In an emergency, it is possible to use a Turner Turbomask (set on pure oxygen) for your air supply and your skin as your space suit up to about 2.5 km altitude, where the total air pressure has dropped to about 200 millibars. Don't stay outside too long, or the surface of your skin will be one large hickey.
Now ... if you are new to Mars, and the last time your body experienced the effects of too much carbon dioxide was back on Earth when you chug-a-lugged a warm cola and experienced a painful burp ... then widen those scanners and put the next section into permanent memory.
CARBON DIOXIDE POISONING
Carbon dioxide can kill you.
I repeat ... CARBON DIOXIDE CAN KILL YOU!!! It can get you two ways. First, it can displace the oxygen you need and suffocate you to death. Second, even if it can't get you that way, it will sneak up on you and poison you to death.
Most of the medical information on the dangers of carbon dioxide poisoning was obtained back on Earth when workers went in to clean out the vats in breweries. Exposure to high concentrations, such as 25% of an
Earth atmosphere (partial pressure of 250 millibars), causes convulsions and coma within one minute. Exposure to concentrations near 10% (100 millibars) for only a few minutes will produce coma and subsequent asphyxiation. Since the partial pressure of carbon dioxide at the bottom of Dugout Crater is 178 millibars and at the top is 90 millibars, you can see what just a few minutes of breathing without a mask can do to you.
Inhalation of concentrations from 7 to 10% (70 to 100 millibars) produces difficulty with breathing, headache, dizziness, and queasiness. Five percent produces shortness of breath and headache in many individuals. After several hours of exposure to just 2% (20 millibars), most people develop headaches and have difficulty breathing after only mild exertion. So if you have a headache, or have difficulty breathing, or otherwise don't feel well, immediately suspect a leaky mask combined with a faulty CO2 warning system.
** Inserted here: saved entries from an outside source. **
/-- The group's next action is a pass of a Knuckle unit whose operands are all present: the unit, and the pass. -/
def State.readyPass (s : State) (g : Nat) : Option (Nat × Act × Nat × Nat) :=
  match s.running? g with
  | none => none
  | some (x, c, o) =>
    if c.phase ≠ .data ∨ ¬ (dOpcode o.desc = 0x10 ∨ dOpcode o.desc = 0x11) then none
    else match s.colNext x c o.desc with
      | .go act a n => if act.knuckle (x.shape o.desc) c then some (s.unitOf x (dOpcode o.desc == 0x10) c.alg act, act, a, n) else none
      | _ => none

/-- The groups with a pass in progress in a unit: all its operands are present (R24, R201). -/
def State.unitPasses (s : State) (u : Nat) : List Nat :=
  (s.core.col.groups.map (·.1)).filter (fun g => (s.readyPass g).any (fun r => r.1 == u))

/-- KNUCKLE_PASS: a unit serves the next of the passes whose operands are all present, in round robin (R24, R180): the beats of one packet's
elements, or of one tile (log entry 27). -/
def knucklePass (u : Gate) (s : State) : State :=
  match if s.fatal then none else nextAfter (SMap.getD s.core.col.served u.val 4096) (s.unitPasses u.val) with
  | none => s
  | some g =>
    match s.running? g, s.readyPass g with
    | some (x, c, o), some (_, act, a, n) =>
      let s := { s with core.col.served := SMap.put s.core.col.served u.val g }
      let h := x.shape o.desc
      ((s.perform g x c o h act a n).grantAll g o.queue (x.plan h.rs c.alg) none).post (.coll g)
    | _, _ => s

/-- KNUCKLE_PASS (R24). -/
def execKnucklePass (u : Gate) : State → Host.Outcome State Fault Refusal := coreCmd (knucklePass u)

/-! ## Accesses done -/

/-- An operand of a chunk arrives, with its first packet or read (log entry 43): its lateness, 0 for the first (R170). -/
def State.lateness (s : State) (g key node : Nat) : State :=
  match s.running? g with
  | none => s
  | some (x, c, _) =>
    match SMap.get? c.late key with
    | none => s.setColl g x { c with late := SMap.put c.late key (s.now, [node]) }
    | some (t, seen) =>
      if seen.contains node then s
      else
        let ns := min (2 ^ 32 - 1) ((s.now - t) / 64)
        let c := { c with late := SMap.put c.late key (t, node :: seen) }
        if ns > x.slowNs then s.setColl g { x with slowNs := ns, slowNode := node } c else s.setColl g x c

/-- A local read of a collective has ended (R173, R193, R223, R395). -/
def State.colSourceRead (s : State) (g task which : Nat) (r : JobResult) : State :=
  match s.running? g with
  | none => s
  | some (x, c, o) =>
    if c.op ≠ task ∨ c.asked ≠ some which then s
    else match r.fail with
      | some f => s.collFault g (failReason f 0x060) (x.chunkAt c o.desc) s.self
      | none =>
        let h := x.shape o.desc
        let c := { c with asked := none }
        let bad : State := s.collFault g 0x060 (x.chunkAt c o.desc) s.self
        let hd := ofLE r.data
        let kept : State := s.setColl g x { c with opnds := SMap.put c.opnds which r.data }
        let keep : State := (match x.lateKey c o.desc, decide (which < 4 ∨ which = 17) with
          | some k, true => kept.lateness g k s.self
          | _, _ => kept).post (.coll g)
        let check (body : Bytes) (hd : Nat) (res : Option Nat) : Bool :=
          (nyChecks hd body (s.on (R.QUEUE_CTL_NYESH_CRC o.queue)) (nyFmt hd == h.inF) (res.map (fun t => SMap.getD s.core.tables.images t []))).isNone
        if which = 16 then
          if sourceHeaderOk hd (c.tiles.length - 1) then
            (s.setColl g x { c with tiles := c.tiles ++ [roundUp (c.tiles.getLastD 0 + nyBlockLen hd) 16] }).post (.coll g)
          else bad
        else if which = 17 then
          let t := match x.act? c h with
            | some act => h.sourceTile act.item (c.unit * 256)
            | none => 0
          let ref := if nyCoded hd then (s.resident hd).map (·.1) else none
          if ¬ sourceHeaderOk hd t ∨ (nyBodyLen hd = 0 ∧ ¬ check [] hd ref) then bad
          else match ref with
            | some k => (keep.takeRef k).modColl g (fun c => { c with srcRef := ref })
            | none => keep
        else if which = 18 then (if check r.data (ofLE (SMap.getD c.opnds 17 [])) c.srcRef then keep else bad)
        else keep

/-- A write of a result has been committed or has failed (R395). -/
def State.colResultDone (s : State) (g id : Nat) (r : JobResult) : State :=
  match s.running? g with
  | none => s
  | some (x, c, _) => match SMap.get? c.deliv id with
    | none => s
    | some e => match r.fail with
      | some f => s.collFault g (failReason f 0x069) e.chunk s.self
      | none =>
        if e.writes > 1 then s.setColl g x { c with deliv := SMap.put c.deliv id { e with writes := e.writes - 1 } }
        else
          (s.setColl g x { c with deliv := SMap.del c.deliv id }).delivered g e
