-- ==== Sys2Proof/Machine/Time.lean ====
section
/-! DEFINITION. Fabric time (R248-R253): the count, mastering, discipline, exchanges, holdover. -/

namespace Sys2Proof.Machine

/-- Nominal increment of a core clock in kHz: the period over 15.625 ps, with 24 fraction bits (R249). -/
def nominalInc (khz : Nat) : Nat := if khz = 0 then 0 else 64 * 10 ^ 6 * 2 ^ 24 / khz

/-- One core cycle of the count (R249); the time output keeps the cycle before (R461). -/
def State.timeTick (s : State) : State :=
  { s with core.time := { s.core.time with
      count := (s.core.time.count + s.core.time.inc) % 2 ^ 88, prev := s.now, edge := s.now / 4096 != s.core.time.prev / 4096 } }

/-- Set the whole-LSB count. -/
def State.setNow (s : State) (v : Nat) : State := { s with core.time.count := v % 2 ^ 64 * 2 ^ 24 }

/-- The state of R250 changes: 0 UNSYNCED, 1 LOCKING, 2 LOCKED, 3 HOLDOVER. Entry to LOCKING or LOCKED synchronises the block; the
first one starts journal coverage (R89). -/
def State.timeState (s : State) (st : Nat) : State :=
  let up := st == 1 || st == 2
  let first := up && !s.synced
  let s := (s.wr R.TIME_STATUS_STATE st).setReadyBit 11 up
  let s := if up then s.wr R.TIME_STATUS_SYNCED 1 else s
  if first ∧ s.rd R.JOURNAL_SIZE_LOG2 ≠ 0 then { s with core.resp.cover := some s.now } else s

/-- A forward step (R250): the trace sees it, and every circuit with a hop here breaks. -/
def State.timeStep (s : State) (by_ : Nat) : State :=
  let s := s.setNow (s.now + by_)
  let s := s.traceEv (some R.TRACE_CTL_PORT) 0x41 15 0 0 none 0 0 0 0 0 0 s.now by_
  (s.wr R.TIME_STATUS_STEPPED 1).breakAll

/-- Store a TIME_CTL write: MASTER and PARENT only while ENABLE is 0 (R269). -/
def State.storeTimeCtl (s : State) (n : Nat) : State :=
  let s := if s.on R.TIME_CTL_ENABLE then s else (s.wr R.TIME_CTL_MASTER (bits n 1 1)).wr R.TIME_CTL_PARENT (bits n 2 4)
  (s.wr R.TIME_CTL_HOLD_MAX (bits n 8 8)).wr R.TIME_CTL_ENABLE (bits n 0 1)

/-- TIME_SET. -/
def State.timeSet (s : State) : Nat := s.rd R.TIME_SET_LO_COUNT + s.rd R.TIME_SET_HI_COUNT * 2 ^ 32

/-- TIME_CTL.ENABLE written 1 (R250). -/
def timeEnable (data : Word) (s : State) : State :=
  if bits data.toNat 0 1 ≠ 1 then s
  else
    let s := s.storeTimeCtl data.toNat
    let st := s.rd R.TIME_STATUS_STATE
    if ¬ s.on R.TIME_CTL_MASTER then s
    else if st = 0 then ((s.setNow s.timeSet).timeState 2).wr R.TIME_STATUS_HOPS 0
    else if st = 3 then
      let s := if s.timeSet > s.now then s.timeStep (s.timeSet - s.now) else s
      (s.timeState 2).wr R.TIME_STATUS_HOPS 0
    else s

/-- TIME_ENABLE (R250). -/
def execTimeEnable (data : Word) : State → Host.Outcome State Fault Refusal := coreCmd (timeEnable data)

/-- TIME_CTL.ENABLE written 0 (R250). -/
def timeDisable (data : Word) (s : State) : State :=
  if bits data.toNat 0 1 ≠ 0 then s
  else
    let was := s.on R.TIME_CTL_ENABLE
    let s := s.storeTimeCtl data.toNat
    if was ∧ s.rd R.TIME_STATUS_STATE ≠ 0 then s.timeState 3 else s

/-- TIME_DISABLE (R250). -/
def execTimeDisable (data : Word) : State → Host.Outcome State Fault Refusal := coreCmd (timeDisable data)

/-- A TIME packet to the partner of a port, as its DISCOVER named itself (R283). -/
def State.timePkt (s : State) (p sub disc hops xseq stamp : Nat) : Packet :=
  let dest := match (s.link p).peer with
    | some k => k.srcNode
    | none => 0
  mkPacket 0 1 dest (if s.selfValid then s.self else 0) 0 0 0 [hf 0x10 0 2 sub, hf 0x10 2 1 disc, hf 0x11 0 8 hops, hf 0x12 0 16 xseq, hf 0x18 0 64 stamp] []

/-- The block may discipline a child: it is LOCKING or LOCKED (R251). -/
def State.timeUp (s : State) : Bool := s.rd R.TIME_STATUS_STATE == 1 || s.rd R.TIME_STATUS_STATE == 2

/-- TIME_EXCHANGE_START: SYNC on a READY port (R251). On the block's own parent port it serves the partner's measurement: the partner
disciplines only on its own parent port (log entry 32). -/
def timeExchangeStart (p : Port) (s : State) : State :=
  if ¬ s.portReady p.val then s
  else
    let n := SMap.getD s.core.time.xseq p.val 0
    let e : Exchange := ⟨n, true, s.timeUp, 0, 0, 0⟩
    let s := { s with core.time.exch := SMap.put s.core.time.exch (p.val + 16) e, core.time.xseq := SMap.putD s.core.time.xseq p.val ((n + 1) % 2 ^ 16) 0 }
    s.sendPort p.val (s.timePkt p.val 0 (b2n s.timeUp) (if s.on R.TIME_CTL_MASTER then 0 else s.rd R.TIME_STATUS_HOPS) n 0)

/-- TIME_EXCHANGE_START (R251). -/
def execTimeExchangeStart (p : Port) : State → Host.Outcome State Fault Refusal := coreCmd (timeExchangeStart p)

/-- The port is this block's parent port, and the exchange disciplines it. -/
def State.disciplines (s : State) (p : Nat) (disc : Bool) : Bool :=
  disc && s.on R.TIME_CTL_ENABLE && !s.on R.TIME_CTL_MASTER && s.rd R.TIME_CTL_PARENT == p

/-- A TIME message of a SUB waits. -/
def State.withTime (s : State) (sub : Nat) (f : InPkt → State → State) : State := s.withPkt 0 1 (fun k => k.fld 0x10 0 2 == sub) f

/-- SYNC_ARRIVAL: t2 is its stamp; DELAY_REQ follows, or the exchange is discarded on its hop count (R251). -/
def syncArrival (s : State) : State :=
  s.withTime 0 (fun i s =>
    let k := i.pkt
    let disc := k.fld 0x10 2 1 == 1
    let p := i.port
    if s.disciplines p disc ∧ k.fld 0x11 0 8 + 1 > 255 then s.wr R.TIME_STATUS_LOOP 1
    else
      let e : Exchange := ⟨k.fld 0x12 0 16, false, disc, k.fld 0x18 0 64, i.stamp % 2 ^ 64, 0⟩
      let s := { s with core.time.exch := SMap.put s.core.time.exch p e, core.time.hops := if s.disciplines p disc then k.fld 0x11 0 8 else s.core.time.hops }
      s.sendPort p (s.timePkt p 1 (b2n disc) 0 e.xseq 0))

/-- SYNC_ARRIVAL (R251). -/
def execSyncArrival : State → Host.Outcome State Fault Refusal := coreCmd syncArrival

/-- DELAY_REQ_ARRIVAL: the parent returns its stamp t4; a disciplining exchange only while it is LOCKING or LOCKED (R251). -/
def delayReqArrival (s : State) : State :=
  s.withTime 1 (fun i s =>
    match SMap.get? s.core.time.exch (i.port + 16) with
    | none => s
    | some e =>
      if e.xseq ≠ i.pkt.fld 0x12 0 16 ∨ (e.disc ∧ ¬ s.timeUp) then s
      else
        let s := { s with core.time.exch := SMap.del s.core.time.exch (i.port + 16) }
        s.sendPort i.port (s.timePkt i.port 2 (b2n e.disc) 0 e.xseq i.stamp))

/-- DELAY_REQ_ARRIVAL (R251). -/
def execDelayReqArrival : State → Host.Outcome State Fault Refusal := coreCmd delayReqArrival

/-- Slew: the increment lies anywhere between 63/64 and 65/64 of nominal (R249); where, the spec leaves open (log entry 9). -/
def State.slew (s : State) : State :=
  let n := nominalInc s.core.time.khz
  let (v, s) := s.draw
  { s with core.time.inc := n - n / 64 + v % (2 * (n / 64) + 1) }

/-- One exchange with the parent found this offset, in LSB units (R250). 250 ps are 16 units, 1 µs is 64,000. -/
def State.discipline (s : State) (off : Int) : State :=
  let s := s.wr R.TIME_OFFSET_VALUE (ofSigned 32 (max (-2 ^ 31) (min (2 ^ 31 - 1) off)))
  let s := s.wr R.TIME_STATUS_HOPS (s.core.time.hops + 1)
  let st := s.rd R.TIME_STATUS_STATE
  let lock (s : State) (st good : Nat) : State := ({ s with core.time.good := good }).timeState st
  if st = 0 then
    let s := (s.setNow (ofSigned 64 ((s.now : Int) - off))).slew
    lock s 1 0
  else if off.natAbs < 16 then
    let s := s.slew
    if st = 1 then (if s.core.time.good + 1 ≥ 4 then lock s 2 0 else lock s 1 (s.core.time.good + 1)) else lock s 2 0
  else if off.natAbs < usLsb then lock s.slew 1 0
  else if off < 0 then lock ((s.timeStep off.natAbs).slew) 1 0
  else
    let n := nominalInc s.core.time.khz
    lock ({ s with core.time.inc := n - n / 64 }.wr R.TIME_STATUS_AHEAD 1) 1 0

/-- DELAY_RESP_ARRIVAL: path delay and offset (R250, R251). -/
def delayRespArrival (s : State) : State :=
  s.withTime 2 (fun i s =>
    let p := i.port
    match SMap.get? s.core.time.exch p with
    | none => s
    | some e =>
      if e.parent ∨ e.xseq ≠ i.pkt.fld 0x12 0 16 then s
      else
        let t4 := i.pkt.fld 0x18 0 64
        let ab := toSigned 64 (subMod 64 e.t2 e.t1)
        let cd := toSigned 64 (subMod 64 t4 e.t3)
        let d := (ab + cd) / 2
        let s := { s with core.time.exch := SMap.del s.core.time.exch p }
        let old := s.rd (R.TIME_PATH_DELAY p)
        let s := s.wr (R.TIME_PATH_DELAY p) (ofSigned 24 d)
        let s := if s.rd (R.TIME_PATH_DELAY p) = old then s else s.pathChanged p
        if s.disciplines p e.disc then s.discipline (ab - d - toSigned 16 (s.rd (R.TIME_ASYM_CORR p))) else s)

/-- DELAY_RESP_ARRIVAL (R250). -/
def execDelayRespArrival : State → Host.Outcome State Fault Refusal := coreCmd delayRespArrival

/-- 64 µs pass without a valid exchange; a master does not leave LOCKED while ENABLE is 1 (R250). -/
def timeHoldoverTimeout (s : State) : State :=
  if s.timeUp ∧ ¬ (s.on R.TIME_CTL_MASTER ∧ s.on R.TIME_CTL_ENABLE) then s.timeState 3 else s

/-- TIME_HOLDOVER_TIMEOUT (R250). -/
def execTimeHoldoverTimeout : State → Host.Outcome State Fault Refusal := coreCmd timeHoldoverTimeout

/-- HOLD_MAX superframes of holdover pass (R250). -/
def timeHoldMax (s : State) : State := if s.rd R.TIME_STATUS_STATE = 3 then s.breakAll else s

/-- TIME_HOLD_MAX (R250). -/
def execTimeHoldMax : State → Host.Outcome State Fault Refusal := coreCmd timeHoldMax

end Sys2Proof.Machine
end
What is happening to you is not a lack of oxygen. Instead, the carbon dioxide (called carbonic acid gas on the label of your cola can back on Earth) is building up in your bloodstream, slowly turning your blood into carbonated vampire beverage and lousing up your delicate internal pH balance.
So—keep those breathing masks on tight and make sure that every breath you take has come through the filter canister on your turboexchanger. If your mask is not on tight, you may be getting enough oxygen to breathe and feel all right, but at the same time you may be getting too much carbon dioxide. Before you know it, you will be confused, weak, sick, or go into convulsions from acid blood.
When you are in an air-filtered building or work compound with the 40/60 oxygen/nitrogen ratio that makes exercise at 500 millibars possible, and even fun (according to some—never could see it myself), keep your turbomask or an emergency oxy-mask on you at all times. (There are some indoor sports where it is allowable to keep your masks on the bedside table.) If the structure is breached, allowing the outside atmosphere in, get to a high point until you can get your emergency mask on.